In additional to vastly improving the sanitary conditions of the hospital, Florence created a number of patient services that contributed to improving the quality of their hospital stay: she instituted the creation of an "invalid's kitchen," where appealing food for patients with special dietary requirements was cooked.
She also established a laundry so that patients would have clean linens. She also instituted a classroom and a library for the patients' intellectual stimulation and entertainment.
Based on her observations in the Crimea, Florence wrote an 830-page report analyzing her experience and proposing reforms for other hospitals operating under poor conditions, called: Notes on Matters Affecting the Health, Efficiency and Hospital Administration of the British Army.

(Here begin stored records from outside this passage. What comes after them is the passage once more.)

-- ==== Sys2Proof/Tests/Slice0.lean ====
section
/-! SUPPORT. The model's own tests. Expected results come from the spec: the vectors of 95_test_vectors.md (named in each comment), the
layouts of 30_encoding.md, and the tables of R101 and R120. The theorems named witness_… show, for each statement of
Certificates/Slice0/Obligations.lean that has hypotheses, a concrete state and operands that meet all of them. -/

namespace Sys2Proof.Tests

open Sys2Proof Sys2Proof.Machine

/-! ### Helpers -/

/-- The reset state with a program loaded. -/
def loaded (bytes : List Byte) : State := State.reset.setProgram (Memory.writeBytes [] 0 bytes) bytes.length

/-- A state with values in two registers. -/
def withTwo (s : State) (i : Fin 32) (v : Word) (j : Fin 32) (w : Word) : State := (s.writeReg i v).writeReg j w

/-- The next state, where there is one. -/
def after : Result → Option State
  | .next t => some t
  | .fault _ => none
  | .refused _ => none

/-- The value of register `i` after a result. -/
def regAfter (i : Fin 32) (r : Result) : Option Word := (after r).map (fun t => t.readReg i)

/-- `pc`, status and notices after a result. -/
def endAfter (r : Result) : Option (Nat × Status × List Notice) := (after r).map (fun t => (t.pc, t.status, t.notices))

/-- Two operand values in `x[0]` and `x[1]`. -/
def operands (v w : Word) : State := withTwo State.reset 0 v 1 w

/-! ### WellFormed: an ill-formed term for each check (R51, R53) -/

theorem test_wellFormed_load_d : (Instr.load 32 9).wellFormed = false ∧ (Instr.load 31 0xFFFF).wellFormed = true := by decide
theorem test_wellFormed_add : (Instr.add 32 0 1).wellFormed = false ∧ (Instr.add 0 32 1).wellFormed = false ∧
    (Instr.add 0 0 32).wellFormed = false ∧ (Instr.add 31 31 31).wellFormed = true := by decide
theorem test_wellFormed_sub : (Instr.sub 32 0 1).wellFormed = false ∧ (Instr.sub 0 255 1).wellFormed = false ∧
    (Instr.sub 0 0 128).wellFormed = false ∧ (Instr.sub 31 0 31).wellFormed = true := by decide
theorem test_wellFormed_mul : (Instr.mul 64 0 1).wellFormed = false ∧ (Instr.mul 0 32 1).wellFormed = false ∧
    (Instr.mul 0 0 32).wellFormed = false ∧ (Instr.mul 0 31 31).wellFormed = true := by decide
theorem test_wellFormed_div : (Instr.div 32 0 1).wellFormed = false ∧ (Instr.div 0 32 1).wellFormed = false ∧
    (Instr.div 0 1 40).wellFormed = false ∧ (Instr.div 0 1 31).wellFormed = true := by decide
theorem test_wellFormed_hlt : Instr.hlt.wellFormed = true := by decide

/-! ### Decode: words written out from the layouts of R46, R47, R48 -/

theorem test_decode_hlt : decodeTableWord 8 0b00000000 = some .hlt := by decide
-- `LOAD x7, 0x8000` = [1, 7, 128, 0]: opcode, d, imm_hi, imm_lo.
theorem test_decode_load : decodeTableWord 32 0b00000001_00000111_10000000_00000000 = some (.load 7 0x8000) := by decide
-- V-LOAD-5: [1,3,244,1] is the immediate 0xF401, not 0x01F4.
theorem test_decode_load_byte_order : decodeTableWord 32 0x0103F401 = some (.load 3 0xF401) := by decide
-- `ADD x0, x1, x2` = [2,0,1,2]: opcode, a, b, d.
theorem test_decode_add : decodeTableWord 32 0b00000010_00000000_00000001_00000010 = some (.add 0 1 2) := by decide
theorem test_decode_sub : decodeTableWord 32 0b00000011_00000101_00000011_00000111 = some (.sub 5 3 7) := by decide
theorem test_decode_mul : decodeTableWord 32 0b00000100_00000101_00000010_00000110 = some (.mul 5 2 6) := by decide
-- An index of 40 is decoded whole (R51).
theorem test_decode_div : decodeTableWord 32 0b00000101_00000000_00000001_00101000 = some (.div 0 1 40) := by decide
theorem test_decode_illegal : decodeTableWord 32 0x06000000 = none ∧ decodeTableWord 32 0xFF010203 = none ∧
    decodeTableWord 8 128 = none := by decide
theorem test_decode_truncated : (decode [2, 40, 0]).toOption = none ∧ (decode []).toOption = none := by decide
theorem test_encode_load : encode (.load 0 500) = [1, 0, 1, 244] := by decide
theorem test_encode_div : encode (.div 5 4 6) = [5, 5, 4, 6] := by decide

This book sparked the complete restructuring of the War Office's administrative department. They established a Royal Commission for the Health of the Army in 1857 based on her work.
Nightingale remained at Scutari for a year and a half, while the Crimean war was still going on. She left in mid-1856, when the war ended, and returned to her childhood home at Lea Hurst.
To her surprise, Florence was met with a hero's welcome. The humble nurse did her best to avoid, but The Queen of England rewarded Nightingale's work by presenting her with an engraved brooch that came to be known as the "Nightingale Jewel." She was granted a prize of $250,000 from the British government.
Florence decided to use the money to further her cause, and in 1860, she funded the St. Thomas' Hospital. The Nightingale Training School for Nurses was established within it.
Florence became a figure of public admiration. The people loved her, as did the press. Poems, songs and plays were written and dedicated in the heroine's honor; young women aspired to be like her.
Eager to follow her example, women from the wealthy upper classes started enrolling at the training school. Thanks to Florence, nursing was no longer frowned upon by the upper classes; it had, in fact, come to be viewed as an honorable vocation.
While at Scutari, Florence contracted "Crimean fever". She actually never recovered. By the time she was 38 years old, she was homebound and bedridden, and stayed that way. But she remained dedicated as ever to improving health care and alleviating patients’ suffering, and continued her work from her bed.
Residing in Mayfair, she remained an authority and advocate of health care reform. The interviewed politicians and welcomed distinguished visitors from her bed. She published Notes on Hospitals, which focused on how to properly run civilian hospitals in 1859.
Throughout the U.S. Civil War, she was frequently consulted about how to best manage field hospitals, and she served as an authority on public sanitation issues in India for both the military and civilians (though she had never been to India herself).
At the age of 88, she was conferred the merit of honor by King Edward. Around two years later, she received a congratulatory message from King George on her 90th birthday.
In August 1910, Florence sadly fell ill, but seemed to recover and was reportedly in good spirits. A week later, on August 12, 1910, she developed an array of troubling symptoms, and died unexpectedly at 2 pm the following day, at her home in London.
Characteristically, she had expressed the desire that her funeral be a quiet and modest affair. Respecting her last wishes, her family turned down a national funeral. The "Lady with the Lamp" was laid to rest at St. Margaret's Church, East Wellow, in Hampshire, England.
The Florence Nightingale Museum, located on the site of the original Nightingale Training School for Nurses, houses more than 2,000 artifacts commemorating the life and career of the "Angel of the Crimea."